November 5, 2024
Former President Donald Trump launched his political career by steamrolling a once-popular Republican governor of Florida in the GOP primaries, assigning him a nickname and embarrassing him in debates.

Former President Donald Trump launched his political career by steamrolling a once-popular Republican governor of Florida in the GOP primaries, assigning him a nickname and embarrassing him in debates.

Apparently on the verge of relaunching his political career early next week, Trump appears to be hoping lightning strikes twice. After a brief preelection armistice, Trump has resumed his attacks on the “average” Republican governor he clearly views as his main rival for the 2024 GOP presidential nomination.

But there are several reasons to believe what worked against Jeb Bush could fail against Ron DeSantis.

BIDEN SAYS IT WOULD BE ‘FUN’ TO WATCH TRUMP AND DESANTIS RUN AGAINST EACH OTHER

DeSantis is ascendant, while Bush was past his prime 

By the time Jeb Bush ran for president, he was eight years removed from serving as governor of Florida. His best chance to become president had probably passed 15 years before that, but Bush did not win his initial campaign for governor of Florida in 1994 while his brother was elected governor of Texas.

Jeb was the one seen as having presidential timbre. But George W. Bush was the one in his second term as governor of a major state when 2000 rolled around. The rest was history.

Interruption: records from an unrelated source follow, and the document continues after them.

-- ==== Sys2Proof/Laws/State.lean ====
section
/-! SUPPORT. What the named updates of State leave and write, one lemma for each field and update, so that no later proof unfolds a
record update. -/

namespace Sys2Proof.Machine

set_option Elab.async false

/-! ## A lane replaced or changed -/

@[simp] theorem State.lane_setLane (s : State) (l : Lane) (x : LaneState) : (s.setLane l x).lane l = x := by cases l <;> rfl
@[simp] theorem State.lane_setLane_other (s : State) (l : Lane) (x : LaneState) :
    (s.setLane l x).lane l.other = s.lane l.other := by cases l <;> rfl
@[simp] theorem State.lane_modLane (s : State) (l : Lane) (f : LaneState → LaneState) :
    (s.modLane l f).lane l = f (s.lane l) := by cases l <;> rfl
@[simp] theorem State.lane_modLane_other (s : State) (l : Lane) (f : LaneState → LaneState) :
    (s.modLane l f).lane l.other = s.lane l.other := by cases l <;> rfl
theorem State.lane_modLane_ne (s : State) {l m : Lane} (f : LaneState → LaneState) (h : m ≠ l) :
    (s.modLane l f).lane m = s.lane m := by cases l <;> cases m <;> first | exact absurd rfl h | rfl
theorem State.lane_setLane_ne (s : State) {l m : Lane} (x : LaneState) (h : m ≠ l) :
    (s.setLane l x).lane m = s.lane m := by cases l <;> cases m <;> first | exact absurd rfl h | rfl
@[simp] theorem State.lane_a (s : State) : s.lane .a = s.laneA := rfl
@[simp] theorem State.lane_b (s : State) : s.lane .b = s.laneB := rfl
@[simp] theorem State.setLane_pending (s : State) (l : Lane) (x : LaneState) : (s.setLane l x).pending = s.pending := by cases l <;> rfl
@[simp] theorem State.modLane_pending (s : State) (l : Lane) (f : LaneState → LaneState) : (s.modLane l f).pending = s.pending := by cases l <;> rfl
@[simp] theorem State.setLane_free (s : State) (l : Lane) (x : LaneState) : (s.setLane l x).free = s.free := by cases l <;> rfl
@[simp] theorem State.modLane_free (s : State) (l : Lane) (f : LaneState → LaneState) : (s.modLane l f).free = s.free := by cases l <;> rfl
@[simp] theorem State.setLane_clk (s : State) (l : Lane) (x : LaneState) : (s.setLane l x).clk = s.clk := by cases l <;> rfl
@[simp] theorem State.modLane_clk (s : State) (l : Lane) (f : LaneState → LaneState) : (s.modLane l f).clk = s.clk := by cases l <;> rfl
@[simp] theorem State.setLane_modes (s : State) (l : Lane) (x : LaneState) : (s.setLane l x).modes = s.modes := by cases l <;> rfl
@[simp] theorem State.modLane_modes (s : State) (l : Lane) (f : LaneState → LaneState) : (s.modLane l f).modes = s.modes := by cases l <;> rfl
@[simp] theorem State.setLane_rails (s : State) (l : Lane) (x : LaneState) : (s.setLane l x).rails = s.rails := by cases l <;> rfl
@[simp] theorem State.modLane_rails (s : State) (l : Lane) (f : LaneState → LaneState) : (s.modLane l f).rails = s.rails := by cases l <;> rfl
@[simp] theorem State.setLane_bk (s : State) (l : Lane) (x : LaneState) : (s.setLane l x).bk = s.bk := by cases l <;> rfl
@[simp] theorem State.modLane_bk (s : State) (l : Lane) (f : LaneState → LaneState) : (s.modLane l f).bk = s.bk := by cases l <;> rfl
@[simp] theorem State.setLane_jct (s : State) (l : Lane) (x : LaneState) : (s.setLane l x).jct = s.jct := by cases l <;> rfl
@[simp] theorem State.modLane_jct (s : State) (l : Lane) (f : LaneState → LaneState) : (s.modLane l f).jct = s.jct := by cases l <;> rfl
@[simp] theorem State.setLane_met (s : State) (l : Lane) (x : LaneState) : (s.setLane l x).met = s.met := by cases l <;> rfl
@[simp] theorem State.modLane_met (s : State) (l : Lane) (f : LaneState → LaneState) : (s.modLane l f).met = s.met := by cases l <;> rfl
@[simp] theorem State.setLane_sets (s : State) (l : Lane) (x : LaneState) : (s.setLane l x).sets = s.sets := by cases l <;> rfl
@[simp] theorem State.modLane_sets (s : State) (l : Lane) (f : LaneState → LaneState) : (s.modLane l f).sets = s.sets := by cases l <;> rfl
@[simp] theorem State.setLane_comm (s : State) (l : Lane) (x : LaneState) : (s.setLane l x).comm = s.comm := by cases l <;> rfl
@[simp] theorem State.modLane_comm (s : State) (l : Lane) (f : LaneState → LaneState) : (s.modLane l f).comm = s.comm := by cases l <;> rfl
@[simp] theorem State.setLane_veh (s : State) (l : Lane) (x : LaneState) : (s.setLane l x).veh = s.veh := by cases l <;> rfl
@[simp] theorem State.modLane_veh (s : State) (l : Lane) (f : LaneState → LaneState) : (s.modLane l f).veh = s.veh := by cases l <;> rfl
@[simp] theorem State.setLane_chans (s : State) (l : Lane) (x : LaneState) : (s.setLane l x).chans = s.chans := by cases l <;> rfl
@[simp] theorem State.modLane_chans (s : State) (l : Lane) (f : LaneState → LaneState) : (s.modLane l f).chans = s.chans := by cases l <;> rfl
@[simp] theorem State.setLane_site (s : State) (l : Lane) (x : LaneState) : (s.setLane l x).site = s.site := by cases l <;> rfl
@[simp] theorem State.modLane_site (s : State) (l : Lane) (f : LaneState → LaneState) : (s.modLane l f).site = s.site := by cases l <;> rfl
@[simp] theorem State.setLane_tri (s : State) (l : Lane) (x : LaneState) : (s.setLane l x).tri = s.tri := by cases l <;> rfl
@[simp] theorem State.modLane_tri (s : State) (l : Lane) (f : LaneState → LaneState) : (s.modLane l f).tri = s.tri := by cases l <;> rfl
@[simp] theorem State.setLane_life (s : State) (l : Lane) (x : LaneState) : (s.setLane l x).life = s.life := by cases l <;> rfl
@[simp] theorem State.modLane_life (s : State) (l : Lane) (f : LaneState → LaneState) : (s.modLane l f).life = s.life := by cases l <;> rfl
@[simp] theorem State.setLane_fs (s : State) (l : Lane) (x : LaneState) : (s.setLane l x).fs = s.fs := by cases l <;> rfl
@[simp] theorem State.modLane_fs (s : State) (l : Lane) (f : LaneState → LaneState) : (s.modLane l f).fs = s.fs := by cases l <;> rfl
@[simp] theorem State.setLane_nand (s : State) (l : Lane) (x : LaneState) : (s.setLane l x).nand = s.nand := by cases l <;> rfl
@[simp] theorem State.modLane_nand (s : State) (l : Lane) (f : LaneState → LaneState) : (s.modLane l f).nand = s.nand := by cases l <;> rfl
@[simp] theorem State.setLane_upd (s : State) (l : Lane) (x : LaneState) : (s.setLane l x).upd = s.upd := by cases l <;> rfl
@[simp] theorem State.modLane_upd (s : State) (l : Lane) (f : LaneState → LaneState) : (s.modLane l f).upd = s.upd := by cases l <;> rfl
@[simp] theorem State.setLane_recs (s : State) (l : Lane) (x : LaneState) : (s.setLane l x).recs = s.recs := by cases l <;> rfl
@[simp] theorem State.modLane_recs (s : State) (l : Lane) (f : LaneState → LaneState) : (s.modLane l f).recs = s.recs := by cases l <;> rfl
@[simp] theorem State.setLane_taps (s : State) (l : Lane) (x : LaneState) : (s.setLane l x).taps = s.taps := by cases l <;> rfl
@[simp] theorem State.modLane_taps (s : State) (l : Lane) (f : LaneState → LaneState) : (s.modLane l f).taps = s.taps := by cases l <;> rfl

DeSantis is the incumbent governor of Florida. He is not part of a political dynasty that ended with unified Democratic control of the federal government. He was just reelected by more than 1.5 million votes in an erstwhile battleground state while governing as a conservative, winning the Hispanic vote in an election in which Republicans, including several Trump-endorsed candidates, generally performed well below expectations. DeSantis won by almost 20 points.

This winning in a party more tired of losing than winning may also compare favorably to Trump’s recent record.

Bush was the establishment candidate in 2016, DeSantis a rival for the populist Right

Jeb Bush at his peak was well respected among conservatives. But by the time he finally ran for president, he did so as the candidate of the party establishment. He raised a lot of money and hired prominent campaign consultants. He ran to the center compared to most of the field and was the GOP’s weakest presidential front-runner since Nelson Rockefeller in 1964 — the year Rockefeller ended up losing to Barry Goldwater.

If Bush was even the front-runner. An early 2015 CNN poll taken before Trump got in the race had him 5 points behind former Arkansas Gov. Mike Huckabee among Republicans nationally.

DeSantis occupies the same populist lane as Trump in the hypothetical 2024 Republican field. He is popular among conservatives. His pushback against Big Tech and woke capitalism will make him difficult to tie to the party’s business wing. That brings us to the next difference.

Bush represented GOP tendencies Trump was running against

When Trump threw his hat into the ring (or down the escalator), the Bush family name was synonymous with loose immigration policy, working with liberal Democrats to pass amnesty for illegal immigrants, invading Iraq, and nation-building in the Middle East. By 2016, the GOP base was past that.

Older Republicans remembered the father’s early rivalry with Ronald Reagan and violation of his “read my lips” pledge not to raise taxes, even if the Bush sons enjoyed a more cordial relationship with the conservative movement.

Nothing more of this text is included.